Листки Домна Игнатьевна не забрала. Тяжело вздохнула, глядя на Карпова, покачала печально головой и вышла из сельсовета, неловко спотыкаясь, словно побитая.
Как ни тяжело ему было, Карпов дочитал листки до конца, сложил их, но папку в шкаф не засунул, оставил на столе.
11
…А еще Поля любила ходить на оконешниковский холм. Он высился у самой кромки бора, правее кладбища. На левый его склон взбегали молодые сосенки, мохнатые и разлапистые, а правый был густо затянут колючим облепишником. В облепишнике ярко желтели маленькие ветки с початками спелых ягод. Ягоды, если приглядеться, на солнце просвечивали. А солнце к обеду неожиданно прорвалось сквозь густую завесу туч, набирало силы, веселило и обогревало всех людей, какие ходили под ним, и не только людей, но и забоку, бор, Обь, она посветлела, больше уже не казалась пустынной и серой, а на излучине даже поблескивала.
Чтобы подняться на макушку холма, надо было пройти по узкой тропинке через густой облепишник. Когда идешь по ней, початки спелых ягод чуть не задевают за лицо. Поля осторожно сорвала с ветки одну ягоду с серым хвостиком, положила в рот, шершавая шкурка облепишки лопнула, и кисловатый сок чуть защипал язык. Вот и тропинка позади, теперь впереди только холм, затянутый до макушки серой, жесткой травой, шуршащей под ногами. Ее называют могильником. Если могильник понюхать, то пахнет от него приторным запахом, какой всегда появляется в доме, где лежит покойник. Макушка у холма голая, на ней серый песок, успевший чуть-чуть подсохнуть на солнце. На песке была поставлена на попа толстая сосновая чурка. Поля присела передохнуть и жадными, наскучившимися после разлуки глазами осмотрелась вокруг, стараясь разглядеть и запомнить все, что виднелось внизу. А виднелось: справа — крутой изгиб Оби и яр на другом берегу; прямо — деревня, обласканная солнцем, деревню охватывал полукольцом темный бор, но темнел он только поверху, а ниже был подкрашен серо-золотистым цветом стволов, казалось отсюда, что они стоят плотно, один к другому, как частокол.
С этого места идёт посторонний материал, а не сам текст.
/-- The edits of an egress port (R326, R328, R341): the tag of FWD_META or none, the R-TAG generated, kept or
stripped. -/
def Blk.editBytes (b : Blk) (p : Nat) (f : Frm) : List Byte :=
  let h := parse f.data
  let o := if h.tag.isSome then 16 else 12
  let tag := if (b.fld (F.VLAN_UNTAG_UNTAG f.vid)).testBit p then []
    else [0x81, 0x00] ++ beBytes 2 (f.pcp * 2 ^ 13 + f.dei.toNat * 2 ^ 12 + f.vid)
  let old := if h.rtag.isSome then (f.data.drop o).take 6 else []
  let rtag := match f.gen with
    | some (_, n) => [0xf1, 0xc1, 0, 0] ++ beBytes 2 n
    | none => if f.strip then [] else old
  f.data.take 12 ++ tag ++ rtag ++ f.data.drop (o + old.length)

/-- The bytes that port `p` sends for a queue entry, before MACsec. -/
def Blk.entBytes (b : Blk) (p : Nat) (e : QEnt) (f : Frm) : List Byte :=
  if e.cs then
    match f.cs with
    | some (s, n) => b.sampleBytes f s n
    | none => f.data
  else if f.raw then f.data
  else b.editBytes p f

/-! ## Transmission selection -/

/-- Cut-through threshold reached (R279, R376)? -/
def Blk.cutThrough (b : Blk) (p : Nat) (f : Frm) : Bool :=
  isFast p && b.on (F.ETH_CTL_CT_EN p) && b.fld (F.ETH_STAT_CT_THR p) ≤ f.linked * 64

/-- The entry of queue (p, tc) that goes next: the first that is not in transmission. -/
def Blk.headOf (b : Blk) (p tc : Nat) : Option (QEnt × Frm) :=
  match (b.queue p tc).find? (fun e => !(b.txOf p).any (fun s => s.tc == tc && s.ent == e)) with
  | none => none
  | some e => (b.frm e.frm).map (fun f => (e, f))

/-- Is preemption active, with `tc` of a preemptable class (R378)? -/
def Blk.isPre (b : Blk) (p tc : Nat) : Bool :=
  isMgGb p && b.fld (F.ETH_PREEMPT_STATUS p) == 2 && (b.preemptable p).testBit tc

/-- The bytes of an entry that the length check counts (R348, R382): L of the frame, or of the sample. -/
def Blk.wireLen (b : Blk) (p : Nat) (e : QEnt) (f : Frm) : Nat :=
  (if e.cs then (b.entBytes p e f).length + 4 else f.len) + 20 + if b.protects p (b.entBytes p e f) then 32 else 0

/-- How long an entry takes to send, in whole ns that it reaches into. -/
def Blk.wireNs (b : Blk) (p : Nat) (e : QEnt) (f : Frm) : Nat :=
  (b.wireLen p e f * 8 * 1000000 + b.portRate p - 1) / b.portRate p

/-- Is queue (p, tc) eligible (R279, R344, R348, R373, R375, R378)? -/
def Blk.eligible (b : Blk) (p tc : Nat) : Bool :=
  match b.headOf p tc with
  | none => false
  | some (e, f) =>
    let pre := b.isPre p tc
    let till := b.now + b.wireNs p e f
    (frmLinked f || b.cutThrough p f) && decide (0 ≤ b.ageOf f.ts) && (b.gatesAt p b.now).2.testBit tc &&
      !b.on (F.Q_STAT_PAUSED p tc) && (!b.on (F.CBS_CFG_EN p tc) || decide (0 ≤ (b.cbsOf p tc).credit)) &&
      (if pre then !b.holdPre p && !(b.txOf p).any (fun s => s.pre) else b.gateStays p tc till 520 b.now)

/-- The smallest fragment of a preempted frame in bytes (R378). -/
def Blk.minFragment (b : Blk) (p : Nat) : Nat := 64 * (1 + b.fld (F.ETH_PREEMPT_ADD_FRAG p)) - 4

/-- May the frame of a preemptable class be preempted now: its fragment on the wire has reached the smallest length,
and what would be left of it is a whole fragment of 64 bytes (R378, IEEE 802.3br, log 67)? -/
def Blk.mayPreempt (b : Blk) (p : Nat) (s : Sending) : Bool :=
  s.held || (decide (s.sent + b.minFragment p ≤ b.wireBytes p s) &&
    (b.frm s.ent.frm).all (fun f => b.wireBytes p s + 64 + 20 ≤ b.wireLen p s.ent f))

/-- The nodes of a TS port's segment (R390). -/
def Blk.plcaNodes (b : Blk) (p : Nat) : Nat :=
  let n := b.fld (F.ETH_PLCA_NODES p)
  if n = 0 ∨ 8 < n then 8 else n

/-- Has a TS port a transmit opportunity (R368, R390; Clause 148 of IEEE 802.3, log 67)? With PLCA its NODE_ID is one
of the segment's nodes; a frame follows the last one of its opportunity within 128 bit times, at most BURST of them, or
comes in the next, which the opportunities of the other nodes keep off by TO_TMR each. -/
def Blk.plcaMay (b : Blk) (p : Nat) : Bool :=
  let x := b.portOf p
  !b.on (F.ETH_PLCA_EN p) || (decide (b.fld (F.ETH_PLCA_NODE_ID p) < b.plcaNodes p) &&
    (x.oppN == 0 || (decide (x.oppN ≤ b.fld (F.ETH_PLCA_BURST p)) && decide (b.clk ≤ x.oppEnd + b.bitTicks p 128)) ||
      decide (x.oppEnd + b.bitTicks p ((b.plcaNodes p - 1) * b.fld (F.ETH_PLCA_TO_TMR p)) ≤ b.clk)))

/-- May port `p` begin a frame now: it is idle, or only a frame that may be preempted stands in its way (R378); a TS
port, half-duplex, receives none and has a transmit opportunity (R368). -/
def Blk.portFree (b : Blk) (p : Nat) : Bool :=
  (b.txOf p).all (fun s => s.pre && b.mayPreempt p s) &&
    (!isTs p || ((b.portOf p).rx.isNone && b.plcaMay p))

/-- A frame that a TS port begins is a further one of its opportunity, or the first of the next (R368, R390). -/
def Blk.plcaTake (b : Blk) (p : Nat) : Blk :=
  let x := b.portOf p
  if !isTs p then b
  else b.setPort p { x with
    oppN := if x.oppN ≤ b.fld (F.ETH_PLCA_BURST p) ∧ b.clk ≤ x.oppEnd + b.bitTicks p 128 then x.oppN + 1 else 1 }

/-- The frame at the head of queue (p, tc) begins; `ecc` 1 corrected, 2 uncorrectable buffer error, n from 3 on n - 1
corrected ones (R297). -/
def Blk.txBegin (b : Blk) (p tc : Nat) (e : QEnt) (f : Frm) (ecc : Nat) : Blk :=
  if ecc = 2 then (b.eccLose p f.id).outSync p
  else
    let b0 := if ecc = 0 then b else b.incWrap F.SWC_ECC_CORR_CORR (max 1 (ecc - 1))
    let prot := b0.protects p (b0.entBytes p e f)
    let m := if prot then b0.takePn p else (some (0, 0), b0)
    match m.1 with
    | none => m.2.unqueue p tc e
    | some sa =>
      let late := p < 28 && f.lt && decide (1000 < m.2.ageOf f.ts)
      let b1 := if late then m.2.ethCnt p 9 else m.2
      let b2 := (b1.plcaTake p).setTx p ({ ent := e, tc := tc, since := b.now, pre := b.isPre p tc
                                           msec := if prot then some sa else none, began := b.clk } ::
        (b1.txOf p).map (b1.holdTx p))
      if e.cs then b2 else b2.ptpFrame p true 0 f.data

/-- The port takes frames until one begins: those past MAXRES, and those of a doubled cell, are discarded
(R293, R296, R344). -/
def Blk.txPick (b : Blk) (p ecc : Nat) : Nat → Blk
  | 0 => b
  | n + 1 =>
    match ((List.range 8).reverse).find? (fun tc => b.eligible p tc) with
    | none => b
    | some tc =>
      match b.headOf p tc with
      | none => b
      | some (e, f) =>
        if f.dbl then (b.kill f.id).txPick p ecc n
        else if b.tooOld p tc f.ts then ((b.incWrap (F.Q_RES_DROP_RES_DROP p tc)).unqueue p tc e).txPick p ecc n
        else b.txBegin p tc e f ecc

/-- Does a port send: its link is up and reported so? -/
def Blk.txOn (b : Blk) (p : Nat) : Bool := b.kcRun && !b.gateOff p && b.portUp p && !b.downOf p

/-- An eligible queue starts its next frame (R344). -/
def Blk.txStart (b : Blk) (p ecc : Nat) : Blk :=
  if b.txOn p && b.portFree p then
    let b1 := b.shapeAll p
    b1.txPick p ecc (((List.range 8).map (fun tc => (b1.queue p tc).length)).sum + 1)
  else b

/-- The frame on the wire of port `p` ends: a frame that it preempted resumes if its gate is open (R348). -/
def Blk.txPop (b : Blk) (p : Nat) : Blk :=
  match (b.shapeAll p).txOf p with
  | [] => b
  | s :: l =>
    (((b.shapeAll p).setTx p l).resume p).unqueue p s.tc s.ent

/-- The last byte of the frame on the wire of port `p` has left (R290), once all its bytes have had their time, what
MACsec adds included (R382). A frame shorter than Ethernet's minimum is filled with zeros (log 96). -/
def Blk.txEnd (b : Blk) (p : Nat) : Blk :=
  match b.txOf p with
  | [] => b
  | s :: _ =>
    match b.frm s.ent.frm with
    | none => b.txPop p
    | some f =>
      if s.held || !frmLinked f then b
      else
        let l := b.entBytes p s.ent f
        let w0 := match s.msec with
          | some (an, pn) => b.protect p an pn l
          | none => l
        let w := if p < 26 then padFrame w0 else w0
        if b.wireBytes p s < w.length + 4 then b else
        let b1 := if p < 28 then b.ethCnt p 6 else b
        let b2 := if 26 ≤ p then b1.setFab { b1.k.fab with
              out := b1.k.fab.out.set (fun _ => []) p
                (b1.k.fab.out.get (fun _ => []) p ++ [(w, w.length + 4, f.ts, f.vid * 8 + s.tc)]) }
          else b1.setPort p { b1.portOf p with
            sent := w
            oppEnd := b1.clk }
        b2.txPop p

/-- The MAC needs a byte that has not been linked (R376). -/
def Blk.txUnderrun (b : Blk) (p : Nat) : Blk :=
  match b.txOf p with
  | [] => b
  | s :: _ =>
    if s.held || (b.frm s.ent.frm).any frmLinked || !isFast p then b
    else
      let b1 := (((b.ethCnt p 7).ethEvt p 1).raise 80 p).put (F.ETH_STAT_CT_THR p)
        (min 0xffff (b.fld (F.ETH_STAT_CT_THR p) + 256))
      ((b1.setPort p { b1.portOf p with ctAt := b.clk }).cutTx p s (b.frm s.ent.frm)).txPop p

/-- The bytes on the wire of a transmission ended early, the four of the complemented FCS among them (R376, R377): at
most what the port makes of the cells that had been linked, as far as the time it has been sent reaches. -/
def Blk.cutWire (b : Blk) (p : Nat) : List Byte :=
  match (b.portOf p).cut with
  | none => []
  | some (s, f, t) =>
    let whole := match s.msec with
      | some (an, pn) => b.protect p an pn (b.entBytes p s.ent f)
      | none => b.entBytes p s.ent f
    let part := b.entBytes p s.ent { f with data := f.data.take (f.linked * 64 - 16) }
    let n := if frmLinked f then whole.length else part.length + if s.msec.isSome then 16 else 0
    let w := whole.take (min n t)
    w ++ leBytes 4 (2 ^ 32 - 1 - crc32.of w)

/-- DECAY ms have passed without an underrun (R376). -/
def Blk.ctDecay (b : Blk) (p : Nat) : Blk :=
  let d := b.fld (F.ETH_CT_DECAY p)
  let x := b.portOf p
  if !b.kcRun || d == 0 || decide (b.clk < x.ctAt + d * tickMs) then b
  else (b.put (F.ETH_STAT_CT_THR p) (max 256 (b.fld (F.ETH_STAT_CT_THR p) - 256))).setPort p { x with ctAt := b.clk }

/-- A write of ETH_CT (R376). -/
def Blk.ctWrite (b : Blk) (p : Nat) (v : W32) : Blk :=
  let b1 := b.writeReg (R.ETH_CT p) v
  if (F.ETH_CT_CT_RESET p).get v = 1 then b1.put (F.ETH_STAT_CT_THR p) 256 else b1

/-- 802.3br verification ends (R378). -/
def Blk.verifyEnd (b : Blk) (p : Nat) (ok : Bool) : Blk :=
  if isMgGb p && b.fld (F.ETH_PREEMPT_STATUS p) == 1 then
    if ok then b.put (F.ETH_PREEMPT_STATUS p) 2
    else ((b.put (F.ETH_PREEMPT_STATUS p) 3).ethEvt p 5).raise 86 p
  else b

/-! ## TC10 -/

/-- The port enters TC10 sleep (R383). -/
def Blk.tc10Sleep (b : Blk) (p : Nat) : Blk := (b.linkDown p true).put (F.ETH_STAT_STATE p) 4

/-- The port leaves TC10 sleep, or retrains (R384). -/
def Blk.tc10Wake (b : Blk) (p : Nat) : Blk :=
  if b.on (F.ETH_CTL_EN p) && !(b.portOf p).barred then (((b.linkDown p false).trainDrop p).linkSeek p).tsSync p
  else b.put (F.ETH_STAT_STATE p) 5

/-- A write of ETH_TC10 (R383, R384). -/
def Blk.tc10Write (b : Blk) (p : Nat) (v : W32) : Blk :=
  let b1 := b.writeReg (R.ETH_TC10 p) v
  if hasTc10 p = false then b1
  else
    let b2 := if (F.ETH_TC10_SLEEP_REQ p).get v = 1 ∧ b1.on (F.ETH_STAT_LINK p) then
        b1.setPort p { b1.portOf p with slpAt := some b1.clk }
      else b1
    if (F.ETH_TC10_WAKE_REQ p).get v = 1 then
      (b2.setPort p { b2.portOf p with wups := (b2.portOf p).wups + 1 }).tc10Wake p
    else b2

/-- The partner accepts the sleep request (R383). -/
def Blk.tc10Accepted (b : Blk) (p : Nat) : Blk :=
  match (b.portOf p).slpAt with
  | none => b
  | some t => if b.clk ≤ t + 16 * tickMs then b.tc10Sleep p else b

/-- The partner has not accepted within 16 ms (R383). -/
def Blk.tc10Timeout (b : Blk) (p : Nat) : Blk :=
  match (b.portOf p).slpAt with
  | none => b
  | some t =>
    if t + 16 * tickMs ≤ b.clk then
      ((b.setPort p { b.portOf p with slpAt := none }).put (F.ETH_TC10_SLP_FAIL p) 1).ethEvt p 3
    else b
Еще росло на холме, на самом его верху, одинокое дерево — корявая боярка с толстыми деревянными иглами, расшеперенная во все стороны. Боярка была усыпана ягодами, и иглы сторожили их, впиваясь в руки и в одежду каждому, кто пытался подойти к ней. Поля давно узнала, что к боярке можно подойти, даже не уколовшись. Надо лишь пригнуться и пролезть под нижней веткой, чтобы она оказалась за спиной, а там свободное место. Вставай в полный рост, бери ягоды. А если сдуру, напрямки ломиться, обязательно оцарапаешься. Но мало кто догадывается, все норовят дотянуться с краю, а чтобы не царапались иглы, отламывают ветки, потому и стоит боярка растрепанная, щетинится еще сильнее, пытаясь никого не подпустить к себе.
Глядя на боярку, Поля всегда поражалась людской недогадливости. Ведь все можно делать по-иному. С добром и пониманием. Надо лишь внимательней смотреть вокруг. И Поля смотрела, не уставая, лицо ее становилось строгим, большие глаза словно останавливались на одной точке и не мигали, лишь распахивались еще больше и тревожный свет вспыхивал в них. Ее окружала природная красота, тронутая холодной рукой осени, но даже и сейчас, в эту пору, все вокруг находилось в удивительном и негромком согласии, в том самом согласии, которого нет среди людей. А найти его, верила Поля, можно очень просто. Надо полюбить тех, кто живет с тобой рядом. И она старалась любить всех: соседей, мать и даже Васю, которого стеснялась чуть не до слез, она отыскивала в них только хорошее и всегда это хорошее находила.
Тут Поля останавливала свои мысли, потому что дальше они становились невнятными, неясными… как, каким образом переплавится эта любовь в добрые дела? Поля не знала. И тогда она начинала самой себе рассказывать старую, давно знакомую, теплую бабушкину сказку.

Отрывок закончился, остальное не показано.